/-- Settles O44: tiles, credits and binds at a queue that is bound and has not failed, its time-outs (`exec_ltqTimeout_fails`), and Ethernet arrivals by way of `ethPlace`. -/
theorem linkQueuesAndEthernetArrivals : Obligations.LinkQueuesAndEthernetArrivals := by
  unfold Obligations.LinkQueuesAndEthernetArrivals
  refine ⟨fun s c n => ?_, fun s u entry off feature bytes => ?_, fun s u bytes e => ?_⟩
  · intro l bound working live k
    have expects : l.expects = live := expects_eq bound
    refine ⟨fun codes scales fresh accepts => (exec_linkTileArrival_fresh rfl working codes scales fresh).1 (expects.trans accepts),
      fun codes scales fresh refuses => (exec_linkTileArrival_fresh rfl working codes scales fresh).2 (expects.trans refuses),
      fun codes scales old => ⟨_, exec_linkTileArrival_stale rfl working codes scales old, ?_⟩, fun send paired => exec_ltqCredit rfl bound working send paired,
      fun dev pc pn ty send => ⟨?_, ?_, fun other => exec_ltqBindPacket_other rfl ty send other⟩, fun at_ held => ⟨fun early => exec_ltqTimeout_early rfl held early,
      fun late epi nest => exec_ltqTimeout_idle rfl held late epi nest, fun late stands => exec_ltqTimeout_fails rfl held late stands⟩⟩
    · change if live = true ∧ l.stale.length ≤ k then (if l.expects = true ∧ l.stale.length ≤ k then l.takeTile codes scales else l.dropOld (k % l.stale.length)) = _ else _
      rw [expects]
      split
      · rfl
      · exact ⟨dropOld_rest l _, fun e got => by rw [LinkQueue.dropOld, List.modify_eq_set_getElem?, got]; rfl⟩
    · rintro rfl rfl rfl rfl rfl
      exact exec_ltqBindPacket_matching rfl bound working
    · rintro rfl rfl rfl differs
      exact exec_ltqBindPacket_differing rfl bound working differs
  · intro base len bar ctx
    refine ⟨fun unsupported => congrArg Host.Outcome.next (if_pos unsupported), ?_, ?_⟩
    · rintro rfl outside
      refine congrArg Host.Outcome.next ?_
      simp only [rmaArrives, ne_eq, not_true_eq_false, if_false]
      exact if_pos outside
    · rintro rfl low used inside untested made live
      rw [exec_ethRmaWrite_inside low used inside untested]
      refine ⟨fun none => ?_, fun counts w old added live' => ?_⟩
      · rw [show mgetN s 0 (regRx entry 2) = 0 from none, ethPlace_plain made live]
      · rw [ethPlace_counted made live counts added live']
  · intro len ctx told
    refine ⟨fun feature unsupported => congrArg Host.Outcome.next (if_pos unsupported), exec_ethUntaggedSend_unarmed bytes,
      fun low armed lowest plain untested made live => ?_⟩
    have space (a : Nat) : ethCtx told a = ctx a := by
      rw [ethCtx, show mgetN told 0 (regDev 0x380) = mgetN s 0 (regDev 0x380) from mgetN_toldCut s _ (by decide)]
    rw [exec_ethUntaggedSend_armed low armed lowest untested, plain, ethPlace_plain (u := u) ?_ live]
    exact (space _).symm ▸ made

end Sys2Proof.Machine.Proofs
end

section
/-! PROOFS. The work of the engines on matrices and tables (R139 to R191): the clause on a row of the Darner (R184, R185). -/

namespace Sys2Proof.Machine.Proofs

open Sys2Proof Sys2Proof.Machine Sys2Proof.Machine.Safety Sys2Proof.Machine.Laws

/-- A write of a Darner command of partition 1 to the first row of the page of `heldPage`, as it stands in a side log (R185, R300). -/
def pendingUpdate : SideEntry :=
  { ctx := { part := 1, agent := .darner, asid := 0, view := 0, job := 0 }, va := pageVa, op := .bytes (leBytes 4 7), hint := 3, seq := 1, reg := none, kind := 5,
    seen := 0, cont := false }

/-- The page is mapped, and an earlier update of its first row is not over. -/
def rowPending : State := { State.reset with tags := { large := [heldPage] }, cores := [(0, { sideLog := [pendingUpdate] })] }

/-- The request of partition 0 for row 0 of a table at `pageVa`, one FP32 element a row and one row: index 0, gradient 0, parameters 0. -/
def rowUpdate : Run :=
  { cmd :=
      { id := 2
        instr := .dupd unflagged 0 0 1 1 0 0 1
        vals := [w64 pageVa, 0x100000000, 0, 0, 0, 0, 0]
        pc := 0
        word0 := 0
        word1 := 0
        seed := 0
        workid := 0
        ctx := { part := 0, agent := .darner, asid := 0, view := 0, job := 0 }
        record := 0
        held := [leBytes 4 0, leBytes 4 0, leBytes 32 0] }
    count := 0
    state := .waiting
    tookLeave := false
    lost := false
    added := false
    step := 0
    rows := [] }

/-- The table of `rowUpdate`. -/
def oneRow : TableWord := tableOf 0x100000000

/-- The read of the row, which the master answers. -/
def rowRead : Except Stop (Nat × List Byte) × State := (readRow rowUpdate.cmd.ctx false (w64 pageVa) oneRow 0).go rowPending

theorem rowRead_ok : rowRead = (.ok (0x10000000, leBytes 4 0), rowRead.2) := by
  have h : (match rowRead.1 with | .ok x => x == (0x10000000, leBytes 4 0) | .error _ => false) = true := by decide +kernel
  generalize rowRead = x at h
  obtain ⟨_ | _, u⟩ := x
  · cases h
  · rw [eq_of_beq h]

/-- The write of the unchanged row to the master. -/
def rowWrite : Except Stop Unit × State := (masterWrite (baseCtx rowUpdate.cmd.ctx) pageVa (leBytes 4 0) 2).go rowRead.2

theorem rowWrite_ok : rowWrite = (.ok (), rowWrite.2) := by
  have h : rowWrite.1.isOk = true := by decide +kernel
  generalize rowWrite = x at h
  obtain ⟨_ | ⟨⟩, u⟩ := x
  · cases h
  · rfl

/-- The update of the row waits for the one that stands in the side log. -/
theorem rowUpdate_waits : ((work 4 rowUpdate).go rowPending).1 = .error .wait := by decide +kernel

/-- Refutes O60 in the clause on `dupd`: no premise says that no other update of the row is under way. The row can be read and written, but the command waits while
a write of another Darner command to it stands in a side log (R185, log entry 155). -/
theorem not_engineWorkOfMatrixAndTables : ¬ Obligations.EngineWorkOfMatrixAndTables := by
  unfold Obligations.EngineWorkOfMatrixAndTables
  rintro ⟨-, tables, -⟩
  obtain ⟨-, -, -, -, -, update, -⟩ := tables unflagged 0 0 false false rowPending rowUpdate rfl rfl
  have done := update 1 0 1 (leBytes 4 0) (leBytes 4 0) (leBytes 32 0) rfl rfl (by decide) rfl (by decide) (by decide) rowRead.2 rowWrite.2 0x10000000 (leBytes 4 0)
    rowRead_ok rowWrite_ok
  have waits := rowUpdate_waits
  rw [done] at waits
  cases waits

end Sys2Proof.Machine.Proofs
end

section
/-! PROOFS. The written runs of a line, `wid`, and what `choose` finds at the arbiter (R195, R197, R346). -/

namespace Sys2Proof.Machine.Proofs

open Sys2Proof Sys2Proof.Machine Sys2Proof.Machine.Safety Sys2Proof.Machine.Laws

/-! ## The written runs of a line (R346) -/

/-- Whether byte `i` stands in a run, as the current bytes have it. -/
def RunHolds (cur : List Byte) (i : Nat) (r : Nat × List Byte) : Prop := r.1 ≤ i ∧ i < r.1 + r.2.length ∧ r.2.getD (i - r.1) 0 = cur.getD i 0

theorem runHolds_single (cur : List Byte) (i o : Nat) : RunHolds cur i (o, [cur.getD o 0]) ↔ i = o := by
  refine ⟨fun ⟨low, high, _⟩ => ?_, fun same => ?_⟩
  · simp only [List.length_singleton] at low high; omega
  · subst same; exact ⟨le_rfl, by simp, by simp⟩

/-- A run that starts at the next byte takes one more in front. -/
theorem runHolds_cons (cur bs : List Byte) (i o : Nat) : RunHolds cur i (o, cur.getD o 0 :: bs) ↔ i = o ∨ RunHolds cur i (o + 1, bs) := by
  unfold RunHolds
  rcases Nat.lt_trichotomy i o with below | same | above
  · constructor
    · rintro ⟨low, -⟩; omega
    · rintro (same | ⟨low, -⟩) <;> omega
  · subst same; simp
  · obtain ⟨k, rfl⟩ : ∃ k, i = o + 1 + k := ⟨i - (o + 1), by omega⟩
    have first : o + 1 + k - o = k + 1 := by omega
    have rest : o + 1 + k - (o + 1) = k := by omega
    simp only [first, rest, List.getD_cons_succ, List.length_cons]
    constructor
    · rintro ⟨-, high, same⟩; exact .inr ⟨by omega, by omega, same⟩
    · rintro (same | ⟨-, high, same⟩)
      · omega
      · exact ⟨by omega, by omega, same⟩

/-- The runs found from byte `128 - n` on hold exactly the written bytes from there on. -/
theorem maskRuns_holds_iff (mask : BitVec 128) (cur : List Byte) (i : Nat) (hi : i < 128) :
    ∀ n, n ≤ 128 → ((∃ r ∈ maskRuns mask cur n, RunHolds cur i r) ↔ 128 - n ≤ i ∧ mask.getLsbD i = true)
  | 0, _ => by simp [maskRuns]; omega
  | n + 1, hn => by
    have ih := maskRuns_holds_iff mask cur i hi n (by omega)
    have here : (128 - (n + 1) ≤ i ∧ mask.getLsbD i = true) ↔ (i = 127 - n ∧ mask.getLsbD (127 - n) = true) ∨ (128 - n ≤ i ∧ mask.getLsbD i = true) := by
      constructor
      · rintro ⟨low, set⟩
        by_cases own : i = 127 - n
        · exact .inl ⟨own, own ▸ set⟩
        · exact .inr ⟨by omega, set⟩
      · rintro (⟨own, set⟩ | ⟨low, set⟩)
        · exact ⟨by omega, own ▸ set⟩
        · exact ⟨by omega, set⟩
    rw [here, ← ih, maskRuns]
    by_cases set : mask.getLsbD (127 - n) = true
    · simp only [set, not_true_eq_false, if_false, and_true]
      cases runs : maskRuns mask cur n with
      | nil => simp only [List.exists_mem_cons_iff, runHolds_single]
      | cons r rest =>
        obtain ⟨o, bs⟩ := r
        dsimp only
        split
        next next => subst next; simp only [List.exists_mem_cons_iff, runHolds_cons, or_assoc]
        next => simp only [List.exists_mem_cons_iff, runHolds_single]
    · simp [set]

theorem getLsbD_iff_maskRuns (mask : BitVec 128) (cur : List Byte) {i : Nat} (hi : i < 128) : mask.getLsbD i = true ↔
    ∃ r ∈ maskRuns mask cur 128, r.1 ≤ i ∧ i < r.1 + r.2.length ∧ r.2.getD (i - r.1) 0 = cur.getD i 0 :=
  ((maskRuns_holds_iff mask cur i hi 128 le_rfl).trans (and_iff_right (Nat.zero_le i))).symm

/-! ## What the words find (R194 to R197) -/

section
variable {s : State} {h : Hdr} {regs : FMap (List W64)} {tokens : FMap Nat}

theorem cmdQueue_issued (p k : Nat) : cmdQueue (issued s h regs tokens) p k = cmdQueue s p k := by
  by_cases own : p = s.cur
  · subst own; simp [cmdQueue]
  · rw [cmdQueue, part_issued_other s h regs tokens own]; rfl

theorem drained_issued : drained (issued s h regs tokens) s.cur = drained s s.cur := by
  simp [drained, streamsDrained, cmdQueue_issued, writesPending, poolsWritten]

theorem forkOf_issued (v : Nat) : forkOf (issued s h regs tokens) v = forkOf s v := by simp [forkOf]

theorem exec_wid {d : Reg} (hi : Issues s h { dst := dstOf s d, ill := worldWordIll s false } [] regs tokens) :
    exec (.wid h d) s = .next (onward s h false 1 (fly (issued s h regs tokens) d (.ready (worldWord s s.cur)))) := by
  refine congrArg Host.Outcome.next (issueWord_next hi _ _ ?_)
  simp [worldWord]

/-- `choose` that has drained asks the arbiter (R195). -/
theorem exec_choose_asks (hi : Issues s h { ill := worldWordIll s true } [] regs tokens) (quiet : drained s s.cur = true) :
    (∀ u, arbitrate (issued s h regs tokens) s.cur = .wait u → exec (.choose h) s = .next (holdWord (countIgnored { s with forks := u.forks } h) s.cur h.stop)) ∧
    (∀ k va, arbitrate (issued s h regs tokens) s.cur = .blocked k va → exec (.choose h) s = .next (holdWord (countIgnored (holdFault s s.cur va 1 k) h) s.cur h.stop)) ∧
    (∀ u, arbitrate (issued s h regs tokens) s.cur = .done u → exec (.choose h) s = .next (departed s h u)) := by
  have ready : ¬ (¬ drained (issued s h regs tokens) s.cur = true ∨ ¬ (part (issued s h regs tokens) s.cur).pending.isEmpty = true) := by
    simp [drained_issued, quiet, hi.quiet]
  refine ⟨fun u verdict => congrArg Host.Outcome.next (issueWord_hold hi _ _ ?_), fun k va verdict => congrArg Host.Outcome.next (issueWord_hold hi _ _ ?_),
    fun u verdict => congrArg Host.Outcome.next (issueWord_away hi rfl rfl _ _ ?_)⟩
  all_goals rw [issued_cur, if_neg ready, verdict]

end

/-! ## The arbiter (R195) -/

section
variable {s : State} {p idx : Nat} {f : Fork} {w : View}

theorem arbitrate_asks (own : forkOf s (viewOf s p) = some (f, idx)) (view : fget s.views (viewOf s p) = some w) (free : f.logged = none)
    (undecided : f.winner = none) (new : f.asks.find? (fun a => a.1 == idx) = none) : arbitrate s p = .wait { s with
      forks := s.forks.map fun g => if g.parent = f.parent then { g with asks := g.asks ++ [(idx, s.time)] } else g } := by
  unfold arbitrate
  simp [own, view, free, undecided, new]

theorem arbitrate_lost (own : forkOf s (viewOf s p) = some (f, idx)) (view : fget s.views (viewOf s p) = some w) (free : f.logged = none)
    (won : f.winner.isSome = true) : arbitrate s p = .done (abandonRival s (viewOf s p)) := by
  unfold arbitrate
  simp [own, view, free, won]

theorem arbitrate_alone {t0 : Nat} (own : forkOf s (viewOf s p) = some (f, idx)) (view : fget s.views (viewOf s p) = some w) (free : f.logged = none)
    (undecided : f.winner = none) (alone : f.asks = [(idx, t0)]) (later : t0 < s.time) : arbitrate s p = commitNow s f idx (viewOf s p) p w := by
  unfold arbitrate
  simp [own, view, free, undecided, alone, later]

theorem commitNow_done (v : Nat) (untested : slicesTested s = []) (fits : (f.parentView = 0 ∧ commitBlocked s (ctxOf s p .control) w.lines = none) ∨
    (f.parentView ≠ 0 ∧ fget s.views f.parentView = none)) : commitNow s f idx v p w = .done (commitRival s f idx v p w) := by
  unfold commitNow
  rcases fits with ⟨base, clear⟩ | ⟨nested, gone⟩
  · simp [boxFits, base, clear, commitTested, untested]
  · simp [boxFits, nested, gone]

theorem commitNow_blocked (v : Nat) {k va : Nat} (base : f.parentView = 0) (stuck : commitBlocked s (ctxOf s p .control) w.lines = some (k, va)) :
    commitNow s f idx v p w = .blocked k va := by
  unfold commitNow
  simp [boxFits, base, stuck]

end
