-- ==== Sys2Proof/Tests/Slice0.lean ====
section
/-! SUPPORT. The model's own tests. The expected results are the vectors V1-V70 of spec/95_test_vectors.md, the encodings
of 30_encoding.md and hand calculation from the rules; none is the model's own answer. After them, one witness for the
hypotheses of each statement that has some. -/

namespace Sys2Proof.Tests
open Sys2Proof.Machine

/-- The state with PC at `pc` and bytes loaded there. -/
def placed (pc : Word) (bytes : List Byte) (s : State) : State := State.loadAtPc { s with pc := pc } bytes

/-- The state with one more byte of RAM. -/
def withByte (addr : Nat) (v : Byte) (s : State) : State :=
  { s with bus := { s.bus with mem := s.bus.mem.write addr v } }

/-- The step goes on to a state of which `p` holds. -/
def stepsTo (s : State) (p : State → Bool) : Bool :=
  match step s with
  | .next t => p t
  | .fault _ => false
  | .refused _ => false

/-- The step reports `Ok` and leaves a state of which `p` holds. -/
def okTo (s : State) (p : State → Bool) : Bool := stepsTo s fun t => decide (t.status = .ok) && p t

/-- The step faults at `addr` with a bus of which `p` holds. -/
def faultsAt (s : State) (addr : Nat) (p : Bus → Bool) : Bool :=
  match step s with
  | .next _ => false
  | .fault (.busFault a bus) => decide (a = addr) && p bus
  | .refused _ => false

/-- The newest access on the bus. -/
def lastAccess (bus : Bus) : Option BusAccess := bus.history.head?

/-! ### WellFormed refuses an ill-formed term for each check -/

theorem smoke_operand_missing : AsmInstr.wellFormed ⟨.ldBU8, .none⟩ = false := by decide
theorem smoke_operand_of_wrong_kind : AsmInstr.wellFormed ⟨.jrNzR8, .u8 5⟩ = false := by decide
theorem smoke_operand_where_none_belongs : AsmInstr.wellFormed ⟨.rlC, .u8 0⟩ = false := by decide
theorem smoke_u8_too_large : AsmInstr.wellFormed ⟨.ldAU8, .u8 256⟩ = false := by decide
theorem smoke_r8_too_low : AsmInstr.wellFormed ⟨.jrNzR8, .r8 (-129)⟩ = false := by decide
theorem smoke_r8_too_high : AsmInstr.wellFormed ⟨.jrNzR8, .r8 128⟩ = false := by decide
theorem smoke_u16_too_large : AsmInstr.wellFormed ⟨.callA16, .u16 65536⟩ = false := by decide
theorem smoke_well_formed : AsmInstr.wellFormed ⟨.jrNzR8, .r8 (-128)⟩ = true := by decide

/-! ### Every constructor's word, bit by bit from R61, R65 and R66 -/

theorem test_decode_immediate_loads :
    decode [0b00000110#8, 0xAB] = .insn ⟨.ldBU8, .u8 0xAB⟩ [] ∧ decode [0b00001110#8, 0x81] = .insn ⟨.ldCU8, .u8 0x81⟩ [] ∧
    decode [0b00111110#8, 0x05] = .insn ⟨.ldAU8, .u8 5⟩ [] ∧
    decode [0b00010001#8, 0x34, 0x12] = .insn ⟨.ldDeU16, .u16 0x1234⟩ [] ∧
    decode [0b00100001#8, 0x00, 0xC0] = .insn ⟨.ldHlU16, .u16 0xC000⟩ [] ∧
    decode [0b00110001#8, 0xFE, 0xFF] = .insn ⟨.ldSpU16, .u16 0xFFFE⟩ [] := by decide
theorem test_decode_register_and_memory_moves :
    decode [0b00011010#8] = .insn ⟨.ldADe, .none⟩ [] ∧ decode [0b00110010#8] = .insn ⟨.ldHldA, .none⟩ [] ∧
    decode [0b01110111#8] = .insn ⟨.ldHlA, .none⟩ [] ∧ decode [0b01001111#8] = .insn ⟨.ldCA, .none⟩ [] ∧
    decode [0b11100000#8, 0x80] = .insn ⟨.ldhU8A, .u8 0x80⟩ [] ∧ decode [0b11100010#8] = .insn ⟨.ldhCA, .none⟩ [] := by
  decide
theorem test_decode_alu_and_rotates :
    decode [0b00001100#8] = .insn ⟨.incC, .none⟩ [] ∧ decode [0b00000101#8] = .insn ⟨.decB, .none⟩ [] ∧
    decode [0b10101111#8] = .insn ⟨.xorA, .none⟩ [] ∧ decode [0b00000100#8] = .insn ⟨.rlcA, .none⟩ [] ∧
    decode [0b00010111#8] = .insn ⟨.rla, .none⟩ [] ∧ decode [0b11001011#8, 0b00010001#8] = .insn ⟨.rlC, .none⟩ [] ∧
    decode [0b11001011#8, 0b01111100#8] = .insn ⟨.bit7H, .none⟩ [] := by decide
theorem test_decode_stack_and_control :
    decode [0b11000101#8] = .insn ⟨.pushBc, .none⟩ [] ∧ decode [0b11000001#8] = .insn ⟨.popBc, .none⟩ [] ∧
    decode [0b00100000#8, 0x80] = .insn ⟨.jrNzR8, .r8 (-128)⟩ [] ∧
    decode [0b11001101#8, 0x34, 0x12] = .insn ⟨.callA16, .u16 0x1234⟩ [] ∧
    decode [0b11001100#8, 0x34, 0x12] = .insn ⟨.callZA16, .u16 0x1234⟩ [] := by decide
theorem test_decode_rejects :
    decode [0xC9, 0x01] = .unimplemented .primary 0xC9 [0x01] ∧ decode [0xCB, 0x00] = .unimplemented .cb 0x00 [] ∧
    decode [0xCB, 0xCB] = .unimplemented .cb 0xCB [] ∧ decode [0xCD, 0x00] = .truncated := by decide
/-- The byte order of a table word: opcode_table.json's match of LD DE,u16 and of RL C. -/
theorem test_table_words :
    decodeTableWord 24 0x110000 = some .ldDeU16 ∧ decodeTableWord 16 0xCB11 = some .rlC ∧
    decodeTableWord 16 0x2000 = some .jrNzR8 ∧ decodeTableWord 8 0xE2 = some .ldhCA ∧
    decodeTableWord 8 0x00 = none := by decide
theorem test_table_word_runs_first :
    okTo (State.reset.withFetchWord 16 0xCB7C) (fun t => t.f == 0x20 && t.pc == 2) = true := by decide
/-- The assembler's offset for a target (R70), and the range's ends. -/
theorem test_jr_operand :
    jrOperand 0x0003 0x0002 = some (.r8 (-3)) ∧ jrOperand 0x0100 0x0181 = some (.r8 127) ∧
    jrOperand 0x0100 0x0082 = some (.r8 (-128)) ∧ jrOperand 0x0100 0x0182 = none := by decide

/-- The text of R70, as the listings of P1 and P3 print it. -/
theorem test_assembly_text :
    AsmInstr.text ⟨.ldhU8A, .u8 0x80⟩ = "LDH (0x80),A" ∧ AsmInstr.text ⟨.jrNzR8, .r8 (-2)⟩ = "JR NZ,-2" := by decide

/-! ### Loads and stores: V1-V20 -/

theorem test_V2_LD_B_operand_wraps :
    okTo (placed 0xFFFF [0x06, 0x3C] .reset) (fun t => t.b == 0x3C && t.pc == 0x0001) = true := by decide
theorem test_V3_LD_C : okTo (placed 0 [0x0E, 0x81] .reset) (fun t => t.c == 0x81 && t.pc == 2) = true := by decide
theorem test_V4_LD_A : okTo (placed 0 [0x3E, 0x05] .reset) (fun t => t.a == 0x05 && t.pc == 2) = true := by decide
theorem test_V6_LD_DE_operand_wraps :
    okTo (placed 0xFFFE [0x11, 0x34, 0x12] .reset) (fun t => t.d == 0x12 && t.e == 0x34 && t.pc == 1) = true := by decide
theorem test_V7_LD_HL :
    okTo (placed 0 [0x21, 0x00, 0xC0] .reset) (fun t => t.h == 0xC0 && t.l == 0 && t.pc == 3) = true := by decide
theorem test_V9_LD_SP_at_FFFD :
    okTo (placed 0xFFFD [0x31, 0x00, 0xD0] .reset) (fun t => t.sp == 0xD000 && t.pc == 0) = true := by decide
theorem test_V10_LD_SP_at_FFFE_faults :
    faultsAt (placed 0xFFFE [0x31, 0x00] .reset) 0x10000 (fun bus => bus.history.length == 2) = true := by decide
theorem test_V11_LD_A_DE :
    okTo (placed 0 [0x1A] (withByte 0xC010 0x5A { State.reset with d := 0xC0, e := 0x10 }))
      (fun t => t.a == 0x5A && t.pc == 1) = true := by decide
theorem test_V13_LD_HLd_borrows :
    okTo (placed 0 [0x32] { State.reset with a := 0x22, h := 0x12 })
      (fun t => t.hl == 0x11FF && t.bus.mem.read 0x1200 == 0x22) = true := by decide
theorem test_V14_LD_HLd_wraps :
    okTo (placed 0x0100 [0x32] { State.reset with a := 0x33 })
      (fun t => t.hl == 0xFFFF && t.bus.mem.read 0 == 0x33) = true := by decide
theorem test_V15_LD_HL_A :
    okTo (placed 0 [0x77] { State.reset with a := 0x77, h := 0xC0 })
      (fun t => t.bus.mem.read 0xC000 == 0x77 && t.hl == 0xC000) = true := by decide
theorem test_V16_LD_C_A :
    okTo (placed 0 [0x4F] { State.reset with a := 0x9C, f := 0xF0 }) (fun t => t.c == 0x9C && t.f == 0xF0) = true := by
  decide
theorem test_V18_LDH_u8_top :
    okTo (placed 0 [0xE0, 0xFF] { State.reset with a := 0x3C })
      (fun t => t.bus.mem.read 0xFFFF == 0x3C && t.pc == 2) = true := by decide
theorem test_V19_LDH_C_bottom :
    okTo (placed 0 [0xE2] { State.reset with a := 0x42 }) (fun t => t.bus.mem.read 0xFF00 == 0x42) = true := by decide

▬▬▬▬▬▬

• **EXERCISE OBJECTIVE**:
Beginning at the line above with "ethPlace_plain made live]" and finishing at the line with "def oneRow : TableWord := tableOf 0x100000000", return each line exactly and return nothing else.

• **ANSWER TO THE PROBLEM**:
      · rw [show mgetN s 0 (regRx entry 2) = 0 from none, ethPlace_plain made live]
      · rw [ethPlace_counted made live counts added live']
  · intro len ctx told
    refine ⟨fun feature unsupported => congrArg Host.Outcome.next (if_pos unsupported), exec_ethUntaggedSend_unarmed bytes,
      fun low armed lowest plain untested made live => ?_⟩
    have space (a : Nat) : ethCtx told a = ctx a := by
      rw [ethCtx, show mgetN told 0 (regDev 0x380) = mgetN s 0 (regDev 0x380) from mgetN_toldCut s _ (by decide)]
    rw [exec_ethUntaggedSend_armed low armed lowest untested, plain, ethPlace_plain (u := u) ?_ live]
    exact (space _).symm ▸ made

end Sys2Proof.Machine.Proofs
end

section
/-! PROOFS. The work of the engines on matrices and tables (R139 to R191): the clause on a row of the Darner (R184, R185). -/

namespace Sys2Proof.Machine.Proofs

open Sys2Proof Sys2Proof.Machine Sys2Proof.Machine.Safety Sys2Proof.Machine.Laws

/-- A write of a Darner command of partition 1 to the first row of the page of `heldPage`, as it stands in a side log (R185, R300). -/
def pendingUpdate : SideEntry :=
  { ctx := { part := 1, agent := .darner, asid := 0, view := 0, job := 0 }, va := pageVa, op := .bytes (leBytes 4 7), hint := 3, seq := 1, reg := none, kind := 5,
    seen := 0, cont := false }

/-- The page is mapped, and an earlier update of its first row is not over. -/
def rowPending : State := { State.reset with tags := { large := [heldPage] }, cores := [(0, { sideLog := [pendingUpdate] })] }

/-- The request of partition 0 for row 0 of a table at `pageVa`, one FP32 element a row and one row: index 0, gradient 0, parameters 0. -/
def rowUpdate : Run :=
  { cmd :=
      { id := 2
        instr := .dupd unflagged 0 0 1 1 0 0 1
        vals := [w64 pageVa, 0x100000000, 0, 0, 0, 0, 0]
        pc := 0
        word0 := 0
        word1 := 0
        seed := 0
        workid := 0
        ctx := { part := 0, agent := .darner, asid := 0, view := 0, job := 0 }
        record := 0
        held := [leBytes 4 0, leBytes 4 0, leBytes 32 0] }
    count := 0
    state := .waiting
    tookLeave := false
    lost := false
    added := false
    step := 0
    rows := [] }

/-- The table of `rowUpdate`. -/
def oneRow : TableWord := tableOf 0x100000000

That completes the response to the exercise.